Interview #239 Atzko Kohashi & Tony Overwater

Interviewed by Kenny Inaoka for JazzTokyo, via Google Document, February, 2022

Part 1

JazzTokyo: To begin with we would like to congratulate you guys on having found the international outlet of this one of the most beautiful albums, Crescent, which enjoys many favorable reviews from European media, we hear.

Tony Overwater: Thank you so much. The pleasure was ours to create this album and to be able to release it in Japan at StudioSongs and at my own label Jazz in Motion Records for Europe.

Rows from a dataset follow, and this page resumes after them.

/-- LIGHT_RELEASE: the source falls; each light check goes on for ARC.HOLD. -/
def doLightRelease (i : Fin 4) (s : State) : State :=
  if !s.bit A.PRT_LIGHT i then s
  else
    let s1 := s.setBit A.PRT_LIGHT i false
    let arcs := s1.arcs.filter (fun x => s1.bit (A.PRT_EX x 0) i && s1.arcHold x != 0 &&
      !(List.range 4).any (fun j => s1.bit (A.PRT_EX x 0) j && s1.bit A.PRT_LIGHT j))
    { s1 with trip := { s1.trip with
        arcLightEnd := arcs.foldl (fun t x => tabPut none t x (some (s1.tim.up + s1.arcHold x))) s1.trip.arcLightEnd } }.arcEval

/-- ARC_HOLD_EXPIRE: the extension of the named check ends when its time has come. -/
def doArcHoldExpire (x : Fin 512) (light : Bool) (s : State) : State :=
  let e := if light then tabGet none s.trip.arcLightEnd x else tabGet none s.trip.arcCurEnd x
  match e with
  | none => s
  | some t =>
    if s.tim.up < t then s
    else if light then { s with trip := { s.trip with arcLightEnd := tabPut none s.trip.arcLightEnd x none } }.arcEval
    else { s with trip := { s.trip with arcCurEnd := tabPut none s.trip.arcCurEnd x none } }.arcEval

/-! ### The Watchman feed (R145, R146) -/

/-- Recompute a bay's outputs: Wj is the OR of its bays, and each assertion raises PRT_WM_OP. -/
def State.wmOutputs (s : State) : State :=
  (s.forEach (List.range 4) (fun j s =>
    let bays := s.fld (A.PRT_WM_MAP j) ⟨7, 0⟩
    let on := (List.range 8).any (fun b => bays.testBit b && [0, 1, 2].any (fun p => s.bit A.PRT_WM_STATE (3 * b + p)))
    let s1 := s.setBit A.PRT_WM_STATE (24 + j) on
    if on && !s.wout j then s1.raise Ev.PRT_WM_OP j else s1)).arcEval

/-- ARC counts of one feed sample: consecutive samples at or above ITHR × 128; a sample without VALID or with TEST restarts. -/
def State.arcSample (s : State) (phase x : Nat) (f : SampleFlags) (inst : Nat) : State :=
  let ok := flagGet f 7 && !flagGet f 3
  let hit := flagGet f 5 || Nat.ble (s.fld (A.PRT_EX inst 1) ⟨15, 0⟩ * 128) x
  let was := s.arcOver inst
  let n := if ok && hit then tabGet 0 s.trip.arcCount (3 * inst + phase) + 1 else 0
  let s1 := { s with trip := { s.trip with arcCount := tabPut 0 s.trip.arcCount (3 * inst + phase) (min n 3) } }
  if s1.arcOver inst then { s1 with trip := { s1.trip with arcCurEnd := tabPut none s1.trip.arcCurEnd inst none } }
  else if was && s1.arcHold inst != 0 then
    { s1 with trip := { s1.trip with arcCurEnd := tabPut none s1.trip.arcCurEnd inst (some (s1.tim.up + s1.arcHold inst)) } }
  else s1

/-- The comparator of a bay's phase takes a sample |x| with its lane flags. -/
def State.feedSample (bay : Fin 8) (phase : Fin 3) (x : Nat) (f : SampleFlags) (s : State) : State :=
  let k := 3 * bay.val + phase.val
  let thr := s.fld (A.PRT_WM_THR bay) ⟨15, 0⟩ * 128
  let ok := flagGet f 7 && !flagGet f 3
  let clip := flagGet f 5
  let hit := ok && thr != 0 && (clip || Nat.ble thr x)
  let low := !clip && Nat.blt (10 * x) (9 * thr)
  let was := tabGet 0 s.trip.wmLow k
  let n := if hit then min (tabGet 0 s.trip.wmCount k + 1) 3 else 0
  let l := if flagGet f 3 then was else if thr != 0 && low then min (was + 1) 7680 else 0
  let s1 := { s with trip := { s.trip with
    wmCount := tabPut 0 s.trip.wmCount k n
    wmLow := tabPut 0 s.trip.wmLow k l
    wmLast := tabPut (0, 0) s.trip.wmLast k (x, f) } }
  let s2 := if Nat.ble 3 n then s1.setBit A.PRT_WM_STATE k true else s1
  let s3 := s2.forEach (s2.arcs.filter (fun i => s2.fld (A.PRT_EI_CFG i) F.PRT_EI_CFG_BAY == bay.val))
    (fun i s => s.arcSample phase x f i)
  s3.wmOutputs
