-- ==== Sys2Proof/Machine/HeddleControl.lean ====
section
/-! DEFINITION. Control instructions (R235; END is with the output write) and device instructions (R239). -/

namespace Sys2Proof.Machine

/-! ### Jumps and calls -/

/-- Jump to ADDR[15:0] when the condition holds. -/
def jumpIf (b : Bool) (w : BitVec 64) (c : Ctx) : Ctx := if b then { c with pc := insAddr w % 65536 } else c

def semJmp (w : BitVec 64) (c : Ctx) (s : State) : HRes := .ok (jumpIf true w c) s
def semJmpt (w : BitVec 64) (c : Ctx) (s : State) : HRes := .ok (jumpIf c.lb w c) s
def semJmpf (w : BitVec 64) (c : Ctx) (s : State) : HRes := .ok (jumpIf (!c.lb) w c) s
def semJsat (w : BitVec 64) (c : Ctx) (s : State) : HRes := .ok (jumpIf c.sat w c) s

/-- LOOP: X ← X − 1; jump if X ≠ 0. No flags. -/
def semLoop (w : BitVec 64) (c : Ctx) (s : State) : HRes :=
  let x := c.x - 1
  .ok (jumpIf (x != 0) w { c with x := x }) s

/-- Push the next index and go to ADDR[15:0]. -/
def callTo (w : BitVec 64) (c : Ctx) : Ctx := { c with calls := c.pc :: c.calls, pc := insAddr w % 65536 }

def semCall (w : BitVec 64) (c : Ctx) (s : State) : HRes := .ok (callTo w c) s
def semCallt (w : BitVec 64) (c : Ctx) (s : State) : HRes := .ok (if c.lb then callTo w c else c) s

/-- RET: pop and resume. -/
def semRet (_ : BitVec 64) (c : Ctx) (s : State) : HRes :=
  match c.calls with
  | [] => .ok c s
  | p :: l => .ok { c with pc := p, calls := l } s

def semNop (_ : BitVec 64) (c : Ctx) (s : State) : HRes := .ok c s

/-! ### Device instructions: each acts only when LB = 1 -/

/-- Act on the device when LB = 1. -/
def semDevice (f : Nat → State → State) (w : BitVec 64) (c : Ctx) (s : State) : HRes :=
  .ok c (if c.lb then f (insAddr w) s else s)

/-- URGC: an urgent conversion of slice ADDR[20:16], position [14:8], gain [1:0]. -/
def actUrgc (a : Nat) (s : State) : State :=
  (s.urgentRequest { src := 1, pos := a / 256 % 128, gain := a % 4, came := 0, slot := 0, tag := 0, heddle := 0 } (a / 65536 % 32)).2

/-- TRKRST: reset the tracker of lane ADDR[6:0]. -/
def actTrkrst (a : Nat) (s : State) : State := s.trackerReset (a % 128)

/-- TRPRST: a reset of channel ADDR[4:0]; ignored when RST_LOGIC = 0. -/
def actTrprst (a : Nat) (s : State) : State :=
  if s.bit (A.PRT_TCH_CFG (a % 32)) 28 then (s.channelReset (a % 32)).2 else s

/-- CAPT: a capture trigger of plan ADDR[3:0] at the device time of execution. -/
def actCapt (a : Nat) (s : State) : State := s.captureTrigger (a % 16) s.tim.now { kind := 1, index := 0 }

/-- OVLY: an overlay request. -/
def actOvly (a : Nat) (s : State) : State := (s.ovlRequest (a % 16) 1 0).2

/-- EVTT: a release of event task [3:0] of Heddle [5:4]. -/
def actEvtt (a : Nat) (s : State) : State := s.releaseEvent (a / 16 % 4) (16 + a % 16)

def execJmp (h : Fin 4) (s : State) : Host.Outcome State Fault Refusal := .next (s.heddleStep h 0x50 anyForm semJmp)
def execJmpt (h : Fin 4) (s : State) : Host.Outcome State Fault Refusal := .next (s.heddleStep h 0x51 anyForm semJmpt)
def execJmpf (h : Fin 4) (s : State) : Host.Outcome State Fault Refusal := .next (s.heddleStep h 0x52 anyForm semJmpf)
def execJsat (h : Fin 4) (s : State) : Host.Outcome State Fault Refusal := .next (s.heddleStep h 0x53 anyForm semJsat)
def execLoop (h : Fin 4) (s : State) : Host.Outcome State Fault Refusal := .next (s.heddleStep h 0x54 anyForm semLoop)
def execCall (h : Fin 4) (s : State) : Host.Outcome State Fault Refusal := .next (s.heddleStep h 0x58 anyForm semCall)
def execCallt (h : Fin 4) (s : State) : Host.Outcome State Fault Refusal := .next (s.heddleStep h 0x59 anyForm semCallt)
def execRet (h : Fin 4) (s : State) : Host.Outcome State Fault Refusal := .next (s.heddleStep h 0x5A anyForm semRet)
def execNop (h : Fin 4) (s : State) : Host.Outcome State Fault Refusal := .next (s.heddleStep h 0x7F anyForm semNop)
def execUrgc (h : Fin 4) (s : State) : Host.Outcome State Fault Refusal :=
  .next (s.heddleStep h 0x70 anyForm (semDevice actUrgc))
def execTrkrst (h : Fin 4) (s : State) : Host.Outcome State Fault Refusal :=
  .next (s.heddleStep h 0x71 anyForm (semDevice actTrkrst))
def execTrprst (h : Fin 4) (s : State) : Host.Outcome State Fault Refusal :=
  .next (s.heddleStep h 0x72 anyForm (semDevice actTrprst))
def execCapt (h : Fin 4) (s : State) : Host.Outcome State Fault Refusal :=
  .next (s.heddleStep h 0x73 anyForm (semDevice actCapt))
def execOvly (h : Fin 4) (s : State) : Host.Outcome State Fault Refusal :=
  .next (s.heddleStep h 0x74 anyForm (semDevice actOvly))
def execEvtt (h : Fin 4) (s : State) : Host.Outcome State Fault Refusal :=
  .next (s.heddleStep h 0x75 anyForm (semDevice actEvtt))

end Sys2Proof.Machine
end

Atzko Kohashi: It was quite amazing that Crescent was released on the Studio Songs label in Japan last July, only five months after the recording. It was a Japan limited edition at the time, but was released internationally on Jazz in Motion Records in January of this year, exactly half a year later. It’s nice to have two different designs of CD sleeves from the same recordings.

JT: Originally this session was planned as the concert but was switched to a recording due to the pandemic?

Tony: Yes, we planned to record an album in front of a live audience but unfortunately that wasn’t possible due to the pandemic. But we decided to record the album anyway as if an audience was present.

JT: The concert was scheduled at the same church as for the recording. Where is it located in Netherlands?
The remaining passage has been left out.